How Did I Do?

Also I don't have data on this, but my gestalt is that the mechanism is relatively low risk for C-spine injury. Most of the spinal fractures I've seen or heard about (in young people) involve high energy transfers. Ie motorcyclist ejected, diving injury, tackling someone with your head in football where there is an axial load etc. Head to head in soccer with an awake patient who denies neck tenderness and has no extremity neuro signs is pretty low risk in my book.

Not wrong to board if you are concerned. But in trauma to the head is not automatically the same as significant mechanism of injury for the spine.
I certainly wasn't there and didn't see the MOI that caused the head lac. I have seen a couple cervical injuries during football games and I've studied it some... most occur from either axial loading (likely didn't happen here) or from a very significant force applied that very violently snaps the head back or to the side. Both C3-4 injuries I've seen took a falling head on a rising knee to cause enough energy transfer to injure the C-Spine. It doesn't take much force, comparatively speaking, to cause a good-sized scalp or facial lac.
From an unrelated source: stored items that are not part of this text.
-- ==== Sys2Proof/Machine/Mx.lean ====
section
/-! DEFINITION. Microscaled elements, scales, requantisation and block sums (R51-R54, R60-R65). -/

namespace Sys2Proof.Machine

/-- The element formats of R51 and R52. -/
inductive Elem where
  | e4m3 | e5m2 | e3m2 | e2m3 | e2m1 | ng4
deriving DecidableEq, Repr

namespace Elem

/-- Bits per element. -/
def width : Elem → Nat
  | .e4m3 | .e5m2 => 8 | .e3m2 | .e2m3 => 6 | .e2m1 | .ng4 => 4
def fw : Elem → Nat
  | .e4m3 => 3 | .e5m2 => 2 | .e3m2 => 2 | .e2m3 => 3 | .e2m1 => 1 | .ng4 => 0
def bias : Elem → Nat
  | .e4m3 => 7 | .e5m2 => 15 | .e3m2 => 3 | .e2m3 => 1 | .e2m1 => 1 | .ng4 => 0
def emax : Elem → Int
  | .e4m3 => 8 | .e5m2 => 15 | .e3m2 => 4 | .e2m3 => 2 | .e2m1 => 2 | .ng4 => 0
/-- Code of the largest finite magnitude. -/
def maxCode : Elem → Nat
  | .e4m3 => 0x7E | .e5m2 => 0x7B | .e3m2 => 0x1F | .e2m3 => 0x1F | .e2m1 => 0x7 | .ng4 => 0x7
def signCode (f : Elem) (neg : Bool) : Nat := if neg then 2 ^ (f.width - 1) else 0
/-- Elements per lane, lanes per block and blocks per V register (R55). -/
def perLane (f : Elem) : Nat := if f.width = 4 then 8 else 4
def lanesPerBlock (f : Elem) : Nat := 32 / f.perLane
def blocks (f : Elem) : Nat := if f.width = 4 then 8 else 4

end Elem

/-- NG4 magnitudes in 32nds (R52). -/
def ng4Mag (k : Nat) : Nat := [0, 3, 6, 9, 13, 18, 24, 32].getD k 0

/-- The value of an element code (R51, R52). -/
def edecode (f : Elem) (q : Nat) : FV :=
  let neg := (q >>> (f.width - 1)) % 2 == 1
  let mag := q % 2 ^ (f.width - 1)
  match f with
  | .ng4 => .fin neg (ng4Mag mag) (-5)
  | _ =>
    let ex := mag >>> f.fw
    let fr := mag % 2 ^ f.fw
    if f = .e4m3 ∧ mag = 0x7F then .nan false
    else if f = .e5m2 ∧ ex = 31 then (if fr = 0 then .inf neg else .nan (fr == 1))
    else if ex = 0 then .fin neg fr (1 - (f.bias : Int) - f.fw)
    else .fin neg (2 ^ f.fw + fr) ((ex : Int) - f.bias - f.fw)

/-- The exact product with a scale's value (R53, R54); `c` is not 0xFF. -/
def FV.scaled (v : FV) (c : Nat) : FV :=
  match v with
  | .fin n m e => .fin n m (e + (c : Int) - 127)
  | v => v

/-- An element under a scale, as FP32 (R54). -/
def mxDecode (f : Elem) (q c : Nat) : FRes :=
  if c = 0xFF then ⟨fp32.nanBits, .none⟩
  else match (edecode f q).scaled c with
    | .nan _ => ⟨fp32.nanBits, .none⟩
    | .inf n => ⟨fp32.infBits n, .none⟩
    | .fin n m e =>
      let r := fround fp32 .rne n m e false
      ⟨r.bits, r.fl &&& Flags.of⟩

/-! ### Requantisation (R60-R62) -/

/-- `fp_round` of R61 on the magnitude m·2^e. -/
def fpRound (f : Elem) (sat neg : Bool) (m : Nat) (e : Int) : Nat :=
  if m = 0 then f.signCode neg
  else
    let emin : Int := 1 - (f.bias : Int)
    let r := roundMag f.fw emin .rne neg m e false
    let code :=
      if r.n = 0 then 0
      else if r.top < emin then r.n <<< (r.q - (emin - (f.fw : Int))).toNat
      else (r.top + (f.bias : Int)).toNat * 2 ^ f.fw + (((r.n <<< f.fw) >>> Nat.log2 r.n) - 2 ^ f.fw)
    if code ≤ f.maxCode then f.signCode neg + code
    else if sat then f.signCode neg + f.maxCode
    else match f with
      | .e4m3 => f.signCode neg + 0x7F
      | .e5m2 => f.signCode neg + 0x7C
      | _ => f.signCode neg + f.maxCode

/-- Compares m·2^e with n: less, equal or greater as -1, 0, 1. -/
def cmpNat (m : Nat) (e : Int) (n : Nat) : Int :=
  let a := if 0 ≤ e then m <<< e.toNat else m
  let b := if 0 ≤ e then n else n <<< (-e).toNat
  if a < b then -1 else if a = b then 0 else 1

/-- `ng4_round` of R62: the index counts the midpoints (in 64ths) that the magnitude has passed. -/
def ng4Round (neg : Bool) (m : Nat) (e : Int) : Nat :=
  let mids := [3, 9, 15, 22, 31, 42, 56]
  let k := ((List.range 7).filter (fun i =>
    let c := cmpNat m (e + 6) (mids.getD i 0)
    c == 1 || (c == 0 && i % 2 == 1))).length
  Elem.signCode .ng4 neg + k

/-- A requantised block: scale, element codes, and whether an input was a NaN or an infinity. -/
structure MxBlock where
  sc : Nat
  q : List Nat
  nanScale : Bool
deriving DecidableEq, Repr

/-- The magnitude of a finite value. -/
def FV.mag : FV → Nat × Int
  | .fin _ m e => (m, e)
  | _ => (0, 0)

/-- The larger of two magnitudes. -/
def maxMag (a b : Nat × Int) : Nat × Int :=
  if a.1 = 0 then b else if b.1 = 0 then a
  else
    let e0 := if a.2 < b.2 then a.2 else b.2
    if a.1 <<< (a.2 - e0).toNat < b.1 <<< (b.2 - e0).toNat then b else a

/-- Requantisation of one block of FP32 values (R60). -/
def requant (f : Elem) (sat : Bool) (xs : List FV) : MxBlock :=
  if xs.any (fun v => v.isNan || v.isInf) then ⟨0xFF, xs.map (fun _ => 0), true⟩
  else
    let amax := (xs.map FV.mag).foldl maxMag (0, 0)
    if amax.1 = 0 then ⟨0x7F, xs.map (fun v => f.signCode v.sign), false⟩
    else
      let fl : Int := (Nat.log2 amax.1 : Int) + amax.2
      let sh0 : Int := match f with
        | .ng4 => if amax.1 = 2 ^ Nat.log2 amax.1 then fl else fl + 1
        | _ => fl - f.emax
      let sh : Int := if sh0 < -127 then -127 else if 127 < sh0 then 127 else sh0
      ⟨(sh + 127).toNat, xs.map (fun v =>
        match v with
        | .fin n m e => match f with
          | .ng4 => ng4Round n m (e - sh)
          | _ => fpRound f sat n m (e - sh)
        | _ => 0), false⟩

/-! ### Block sums (R63, R64) -/

/-- The sum of one block: pairs of element values, and the two scale codes (127 where the operand has none). -/
def blockSum (ab : List (FV × FV)) (sA sB : Nat) : Nat :=
  if sA = 0xFF ∨ sB = 0xFF ∨ ab.any (fun p => p.1.isNan || p.2.isNan) then fp32.nanBits
  else
    let ps := ab.map (fun p => fprod p.1 p.2)
    let anyNeg := ps.any (· == .inf true)
    let anyPos := ps.any (· == .inf false)
    if ps.any FV.isNan || (anyNeg && anyPos) then fp32.nanBits
    else if anyNeg then fp32.infBits true
    else if anyPos then fp32.infBits false
    else
      let off : Int := (sA : Int) + (sB : Int) - 254
      (fsum fp32 .rne (ps.all FV.sign && ps.all FV.isZero)
        (ps.map (fun p => (p.tri.1, p.tri.2.1, p.tri.2.2 + off)))).bits

end Sys2Proof.Machine
end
In events where both are standing, I doubt that much displacement occurs to the C-Spine, where the upper body also contacts the other object after the initial contact with the head and other object.

Think about it like this: would you put yourself into C-Spine precautions if you walked into the corner of a wall and gave yourself a similar laceration? The energy transferred isn't much, yet is often of sufficient shear forces to tear skin. Now transfer that concept to the soccer players... the transferred forces may be higher, but you might see concussion symptoms in addition to the highly distracting (to you) laceration.